Афера с фарфором: 5 июня 1744 года в Петербурге открылась Порцелиновая мануфактура

В самом начале XVIII века такой обыденный для нас сегодня фарфор был ценностью паче самоцветов и драгоценных металлов. Рецепт его изготовления, разработанный еще в пору правления китайской династии Хань, тщательно скрывался от европейских "длинноносых варваров", и лучшие умы Европы бились над тем, чтобы его разгадать. 5 июня 1744 года в фарфоровую гонку включилась Россия: в столичном Петербурге была основана Порцелиновая мануфактура — будущий Императорский фарфоровый завод.
Императрица Елизавета, следуя примеру своего ориентированного на Европу родителя, сделала при этом ставку на иностранных мастеров. Решила доверить дело разработки драгоценного материала выходцу из Тюрингии — Христофору Конраду Гунгеру. В общем–то, определенная логика в этом была, потому что именно немцы первыми разгадали главный секрет Поднебесной и с 1709 года производили элитную посуду на фабрике в Мейсене, тщательно, не хуже китайцев, скрывая свои ноу–хау. А Гунгер с разработчиком технологии изготовления фарфора Иоганном Беттером был знаком лично и постоянно намекал, что силою своего ума проник в его секреты. Поэтому государыня всея Руси и поручила основать Порцелиновую мануфактуру ему.

Тюрингский авантюрист

Далеко не сразу выяснилось, что о фарфоре герр Гунгер не знал решительно ничего. Запала тюрингскому авантюристу хватило на без малого 4 года, в течение которых он занимался, как сейчас сказали бы, имитацией бурной деятельности. То есть проводил некие бессистемные опыты, получая совершенно неудовлетворительные результаты. Чашки гунгеровской работы были темны, кривобоки и мало походили на волшебный материал, который он обещал научить делать русских. Зато у тюрингца отлично получалось, что называется, осваивать фонды, запрашивая все новые и новые ассигнования. Свои неудачи он списывал на множество внешних факторов: неудачное расположение завода, низкое качество дров, неправильную конструкцию печи для обжига.
Под конец, когда отмазки закончились, Гунгеру пришлось ссылаться на обстоятельства непреодолимой силы, так что в итоге он докатился до заявлений, что печь заколдована. В просвещенной Европе такое объяснение, возможно, и прокатило бы, но в варварской России его хватило ненадолго. Со злыми силами такого рода у нас бороться умели: пришел батюшка, окропил печь святой водой, прочел соответствующую случаю молитву, и на колдовство ссылаться стало невозможно. Результаты работы между тем лучше не стали.
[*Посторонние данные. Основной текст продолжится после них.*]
-- ==== Sys2Proof/Machine/Kernels.lean ====
section
/-! DEFINITION. Launches: the image and its checks (06 R117, R118), launch records (21 R409 to R413), binding (21 R418 to R421;
02 R32), completion (21 R414 to R416) and LAUNCH (R431, R432). -/

namespace Sys2Proof.Machine

/-! ## Program images (06 R117, R118) -/

/-- A section: offset, size, kind. -/
structure Section where
  off : Nat
  size : Nat
  kind : Nat
deriving DecidableEq, Repr

/-- The section table's bytes as sections, with the check of each entry. -/
def sectionsOf (bs : List Byte) : List (Section × Bool) :=
  (List.range (bs.length / 32)).map fun i =>
    let b := (bs.drop (32 * i)).take 32
    let x : Section := ⟨recNat b 0 8, recNat b 8 8, recNat b 16 1⟩
    (x, 1 ≤ x.kind && x.kind ≤ 3 && recZero b 17 15 && (x.kind != 1 || (x.off % 8 == 0 && x.size % 8 == 0)))

/-- No two sections overlap. -/
def disjoint : List Section → Bool
  | [] => true
  | x :: r => (r.all fun y => x.off + x.size ≤ y.off || y.off + y.size ≤ x.off || x.size == 0 || y.size == 0) && disjoint r

/-- The shape initialisers that the mask names; those that it leaves out are not looked at (log entry 34). -/
def imageShapes (hd : List Byte) : List (Nat × Shape) :=
  (List.range 16).filterMap fun n =>
    if (recNat hd 36 2).testBit n then some (n, Shape.ofWords (recWord hd (128 + 16 * n)) (recWord hd (136 + 16 * n))) else none

/-- A shape initialiser is legal and reserves nothing. -/
def initShapeOk (hd : List Byte) (x : Nat × Shape) : Bool :=
  x.1 != 0 && x.2.legal && x.2.word0 == recWord hd (128 + 16 * x.1) && x.2.word1 == recWord hd (136 + 16 * x.1)

/-- The tile initialisers that the mask names. -/
def imageTiles (hd : List Byte) : List (Nat × Word) :=
  (List.range 64).filterMap fun n => if (recNat hd 40 8).testBit n then some (n, recWord hd (384 + 8 * n)) else none

/-- The entry that word 0 of a tile initialiser gives. -/
def initTile (w : Word) : Tile := { Tile.reset with wb := bit w 61, base := field w 38 18, extent := field w 20 18 }

/-- A tile initialiser is legal, and its region lies in the declared extent. -/
def initTileOk (ab wb : Nat) (w : Word) : Bool :=
  let t := initTile w
  t.word0 == w && t.base.toNat % 256 == 0 && t.extent.toNat ≤ 196608 && t.base.toNat + t.extent.toNat ≤ (if t.wb then wb else ab)

/-- The header's own limits. -/
def headerOk (hd : List Byte) : Bool :=
  recNat hd 0 4 == 0x31534E4C && recNat hd 4 2 == 1 && recNat hd 6 2 < 4 && recNat hd 8 8 % 8 == 0 &&
    1 ≤ recNat hd 24 1 && recNat hd 24 1 ≤ recNat hd 25 1 && recNat hd 25 1 ≤ 64 && recNat hd 26 1 ≤ recNat hd 27 1 && recNat hd 27 1 ≤ 15 &&
    recNat hd 28 4 % 256 == 0 && recNat hd 28 4 ≤ 180224 && recNat hd 32 4 % 256 == 0 && recNat hd 32 4 ≤ 196608 &&
    1 ≤ recNat hd 38 2 && recNat hd 38 2 ≤ 256 && recNat hd 48 8 % 8 == 0 && 896 ≤ recNat hd 48 8 && recZero hd 64 64

/-- The image that a header and a section table give, if they pass R118. -/
def parseImage (base : Word) (hd sect : List Byte) : Option Image :=
  let ss := sectionsOf sect
  let entry := recNat hd 8 8
  let ok := headerOk hd && (ss.all Prod.snd) && (ss.all fun x => x.1.off + x.1.size ≤ recNat hd 56 8) && disjoint (ss.map Prod.fst) &&
    (ss.any fun x => x.1.kind == 1 && x.1.off ≤ entry && entry < x.1.off + x.1.size) && !(recNat hd 36 2).testBit 0 &&
    ((imageShapes hd).all (initShapeOk hd)) && ((imageTiles hd).all fun t => initTileOk (recNat hd 28 4) (recNat hd 32 4) t.2)
  if ok then
    some { base := base, entry := base + BitVec.ofNat 64 entry, acc := (recNat hd 6 2).testBit 0, chan := (recNat hd 6 2).testBit 1,
           reqfeat := recWord hd 16, cmin := recNat hd 24 1, cmax := recNat hd 25 1, stlo := recNat hd 26 1, sthi := recNat hd 27 1,
           abext := recNat hd 28 4, wbext := recNat hd 32 4, shapes := imageShapes hd, tiles := imageTiles hd }
  else none
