/-- An expectation is open on a register: one hold setter more is outstanding than its queues still hold (17 R349, R356). -/
def Ctx.expectOpen (c : Ctx) (r : BitVec 6) : Bool :=
  let sets (e : Entry) : Bool := e.opers.any fun p => !p.1.isTile && p.1.role == .load && p.1.n == r
  decide ((allQueues.map fun q => ((c.queue q).entries.filter sets).length).sum < ((c.hold r).fepoch - (c.hold r).cepoch).toNat)

/-- The context that a plain image holds, in a slot; c is what the device kept of it (14 R304, R306). -/
def imageCtx (b : List Byte) (p : BindSlot) (c : Ctx) : Ctx :=
  let fl := recNat b 6 2
  let tiles : Vector Tile 64 := Vector.ofFn fun i => Tile.ofBytes b (1280 + 32 * i.val)
  let qs := (imageQueues b).getD []
  let at_ (i : Nat) (kept : EQueue) : List Entry := rejoin kept.entries (qs.getD i [])
  let lq := at_ 0 c.lq
  let queue (i : Nat) (kept : EQueue) : EQueue := imageEQueue b i kept ((at_ i kept).map (refill1 lq tiles))
  let c1 : Ctx := { c with
    s := Vector.ofFn fun i => recWord b (256 + 8 * i.val)
    priv := fl.testBit 3, sealed := fl.testBit 0, bank := p.bank, schk := bit (recWord b 512) 0
    flags := field (recWord b 520) 0 6, rot := Rot.ofWord (recWord b 528), lcnt := recWord b 536, slipd := imageDepths b
    qwdog := field (recWord b 552) 0 32, srkey := recWord b 560, srctr := recWord b 568
    p := Vector.ofFn fun i => (recNat b 576 1).testBit i.val
    bells := imageBells b c.bells
    tags := Vector.ofFn fun i => BitVec.ofNat 4 (recNat b (616 + i.val / 2) 1 / 16 ^ (i.val % 2))
    pc := recWord b 648, trap := imageTrap b (recWord b 648) c.trap
    h := Vector.ofFn fun i => Shape.ofWords (recWord b (768 + 16 * i.val)) (recWord b (776 + 16 * i.val))
    f := Vector.ofFn fun i => Unfold.ofWords (recWord b (1024 + 16 * i.val)) (recWord b (1032 + 16 * i.val))
    t := tiles, holds := Vector.ofFn fun i => Hold.ofWord (recWord b (3328 + 8 * i.val))
    accstat := AccStat.ofWord (recWord b 3920), wdog := recNat b 3928 4, lastTurn := none, rung := [], fresh := [], mqEnded := none
    vprev := imageChan b (recNat b 3932 1) (recNat b 3934 1) 147456 0, vnext := imageChan b (recNat b 3933 1) (recNat b 3935 1) 155648 4
    cycle := recWord b 3944, actno := recWord b 3952
    m := Vector.ofFn fun i => BitVec.ofNat 4096 (recNat b (4096 + 512 * i.val) 512)
    lq := queue 0 c.lq, sq := queue 1 c.sq, aq := queue 2 c.aq, mq := queue 3 c.mq, nq := queue 4 c.nq
    v := Vector.ofFn fun i => dataOf (b.drop (16384 + 2048 * i.val))
    acc := if fl.testBit 1 then BitVec.ofNat 524288 (recNat b 163840 65536) else 0
    hasAcc := fl.testBit 1, hasChan := fl.testBit 2, reqfeat := recWord b 40, abext := recNat b 16 4, wbext := recNat b 20 4
    abOrigin := p.abOrigin, wbOrigin := p.wbOrigin, keyslot := recNat b 48 2, savectr := BitVec.ofNat 32 (recNat b 52 4)
    launch := recWord b 24
    coord := { c.coord with cluster := BitVec.ofNat 5 p.cluster, core := BitVec.ofNat 6 p.core, stage := BitVec.ofNat 4 (recNat b 37 1) } }
  { c1 with
    holds := Vector.ofFn fun i =>
      let h := c1.holds[i.val]
      { h with readers := BitVec.ofNat 8 (c1.othersAt 0 (BitVec.ofNat 6 i.val) h.cepoch) }
    expects := (List.range 64).filterMap fun n =>
      let r := BitVec.ofNat 6 n
      if c1.expectOpen r then some ((c.expects.find? (·.reg == r)).getD ⟨r, 0⟩) else none }

end Sys2Proof.Machine
end

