-- ==== Sys2Proof/Laws/Word.lean ====
section
/-! SUPPORT. Lemmas about fields and their places in a word: what a placed field reads as below, within and above its bits. -/

namespace Sys2Proof

theorem place_below {n : Nat} (x : BitVec n) (off i : Nat) (h : i < off) : (place x off).getLsbD i = false := by
  simp [place, BitVec.getLsbD_shiftLeft, h]

theorem place_above {n : Nat} (x : BitVec n) (off i : Nat) (h : off + n ≤ i) : (place x off).getLsbD i = false := by
  simp only [place, BitVec.getLsbD_shiftLeft, Bool.and_eq_false_iff]
  exact .inr (by simp only [BitVec.getLsbD_setWidth, BitVec.getLsbD_of_ge x (i - off) (by omega), Bool.and_false])

theorem place_within {n : Nat} (x : BitVec n) (off i : Nat) (h : off + i < 64) : (place x off).getLsbD (off + i) = x.getLsbD i := by
  simp only [place, BitVec.getLsbD_shiftLeft, h, BitVec.getLsbD_setWidth]
  simp only [show ¬ off + i < off by omega, show off + i - off = i by omega, show i < 64 by omega, decide_true, decide_false,
    Bool.not_false, Bool.true_and]

theorem place_first {n : Nat} (x : BitVec n) (off : Nat) (h : off < 64) : (place x off).getLsbD off = x.getLsbD 0 := by
  simpa using place_within x off 0 (by omega)

/-- A field is what its bits are. -/
theorem field_eq_of_bits {n w : Nat} (x : BitVec n) (off : Nat) (y : BitVec w)
    (h : ∀ i, i < w → x.getLsbD (off + i) = y.getLsbD i) : field x off w = y := by
  ext i hi
  simp only [field, BitVec.getElem_extractLsb', h i hi, BitVec.getLsbD_eq_getElem hi]

/-- Bits of a field. -/
theorem field_getLsbD {n : Nat} (x : BitVec n) (off w i : Nat) (h : i < w) : (field x off w).getLsbD i = x.getLsbD (off + i) := by
  simp [field, h]

/-- s[n] of a zero word: no bit is set. -/
theorem place_zero {n : Nat} (off : Nat) : place (0 : BitVec n) off = 0 := by
  simp [place]

end Sys2Proof
end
Ассигнования становились все меньше, и настроение у немца портилось с каждым днем.

Народный талант

По счастью, к иностранному специалисту был приставлен в качестве ученика русский бергмастер, или, говоря современным языком, горный инженер Дмитрий Виноградов. Довольно скоро он выяснил, что Христофор Гунгер делиться с ним секретами не собирается, да, похоже, ими и не обладает вовсе. Так что пришлось ему, оставаясь в статусе ученика, приступить к самостоятельным изысканиям, методом проб и ошибок нащупывая верную дорогу. И за без малого 3 года ему это удалось. В 1747 году на Порцелиновой мануфактуре была сделана первая российская фарфоровая чашка.
Смех смехом, однако это был момент для державы не менее значимый, чем, к примеру, изобретение нового вида вооружений. Обладание собственной технологией изготовления фарфора не только усиливало престиж России как государства продвинутого и просвещенного, способного на научные разработки, недоступные большинству соседей, кичащихся своей высокой культурой, но и с финансовой точки зрения означало не меньше, чем открытие десятка богатых золотых приисков. Рыночная стоимость хрупкого белоснежного материала была в ту пору выше, чем у золота.
Как ни странно, при всей суровости нравов того времени Христофора Конрада Гунгера из России отпустили с миром, не только не наказав за обман, но даже не ославив его на весь белый свет как мошенника. В ноябре 1848 года он покинул Петербург, чтобы никогда сюда не возвращаться. А Порцелиновая мануфактура продолжила свою работу к вящей славе державы.